Work item - Go through the entries one line at a time, and gather every line that has the word "getLsbD".

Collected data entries
/-- A port leaves the up state, or hears an epoch announcement: what R451 gives comes about at once, and the port trains (log
64, DEDUCED). -/
def State.epochChange (s : State) (port : Nat) : State :=
  let down := fun (l : Link) =>
    { l with
      st := if l.dis then 3 else 1, cred := Link.reset.cred, buf := [], owed := Vector.replicate 6 0
      queue := l.queue.filter fun x => x.2.stays }
  let t := ((s.modLink port down).dropPort port).dropWrites port
  (t.reads.filter fun r => r.far.any fun x => x.1 == port).foldl lostRead t

/-- LINK_EPOCH_CHANGE (R520). -/
def execLinkEpochChange (port : Nat) (s : State) : Host.Outcome State Fault Refusal :=
  .next (if port < 12 && (vget s.plat.links .reset port).st == 2 then s.epochChange port else s)

/-- A write of LKSTAT.DIS: a held port is disabled; one let go trains. -/
def State.writeLink (s : State) (port : Nat) (w : Word) : State :=
  let l := vget s.plat.links .reset port
  let dis := w.getLsbD 6
  let t := s.modLink port fun l => { l with dis := dis }
  if dis then (if l.st == 2 then t.epochChange port else t.modLink port fun l => { l with st := 3 })
  else if l.st == 3 then t.modLink port fun l => { l with st := 1 }
  else t

/-- A write of a word of the package's block. -/
def State.writePkg (s : State) (o : Nat) (w : Word) : State :=
  if o == 0 then s.modBooks fun b => { b with consst := if w.getLsbD 0 then b.consst &&& ~~~(1#64) else b.consst }
  else if o == 0x18 then s.modPlat fun p => { p with tmctl := word (field w 0 5) }
  else if o == 0x20 then s.modPlat fun p => { p with tmadj := tmadjOf w }
  else if o == 0x30 then s.modPlat fun p => { p with nodeid := field w 0 10 }
  else if o < 0x58 then s.writeRing .hyper ((o - 0x40) / 8) w
  else if o < 0x78 then s.writeRing .maker ((o - 0x60) / 8) w
  else if o < 0x500 then s.writeVale ((o - 0x100) / 8) w
  else s.writeLink ((o - 0x500) / 8) w

/-- A word of the package's block as it is read. -/
def State.readPkg (s : State) (o : Nat) : Word :=
  let p := s.plat
  if o == 0 then s.books.consst
  else if o == 0x08 then 0x01000000
  else if o == 0x10 then p.bootst
  else if o == 0x18 then p.tmctl
  else if o == 0x20 then p.tmadj
  else if o == 0x28 then p.tmstat
  else if o == 0x30 then word p.nodeid
  else if o == 0x38 then p.holst
  else if o < 0x58 then p.hring.word ((o - 0x40) / 8)
  else if o < 0x78 then p.mring.word ((o - 0x60) / 8)
  else if o < 0x500 then (s.vale ((o - 0x100) / 8)).valevf
  else if o < 0x560 then (vget p.links .reset ((o - 0x500) / 8)).lkstat
  else (vget p.cxl .reset ((o - 0x580) / 8)).cxlst

/-! ## The mailbox (R531, R532) -/

def mbxBytes : Nat := 61440

/-- MBXCTL as it is read. -/
def Mailbox.ctl (m : Mailbox) : Word := word (m.op + at' 3 m.go.toNat + at' 4 m.res + at' 32 m.len)

/-- The mailbox answers from step 5 of bring-up, and in recovery. -/
def Plat.mailboxOn (p : Plat) : Bool := 5 ≤ p.step || p.rcv

/-- A write of MBXCTL: operations 0 and 5 to 7 are refused at once. -/
def Mailbox.writeCtl (m : Mailbox) (w : Word) : Mailbox :=
  let op := field w 0 3
  let known := 1 ≤ op && op ≤ 4
  let go := w.getLsbD 3
  { m with op := op, len := field w 32 16, go := go && known, res := if go && !known then 4 else m.res }

/-- A write into the mailbox; ignored while an operation runs. -/
def Mailbox.write (m : Mailbox) (o : Nat) (w : Word) : Mailbox :=
  if m.go then m
  else if o == 0 then m.writeCtl w
  else if o == 8 then { m with off := field w 0 32 }
  else if 0x1000 ≤ o && o + 8 ≤ 0x1000 + mbxBytes then { m with buf := Memory.writeN m.buf (o - 0x1000) (valBytes w.toNat 8) }
  else m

Exercise output -
  let dis := w.getLsbD 6
  if o == 0 then s.modBooks fun b => { b with consst := if w.getLsbD 0 then b.consst &&& ~~~(1#64) else b.consst }
  let go := w.getLsbD 3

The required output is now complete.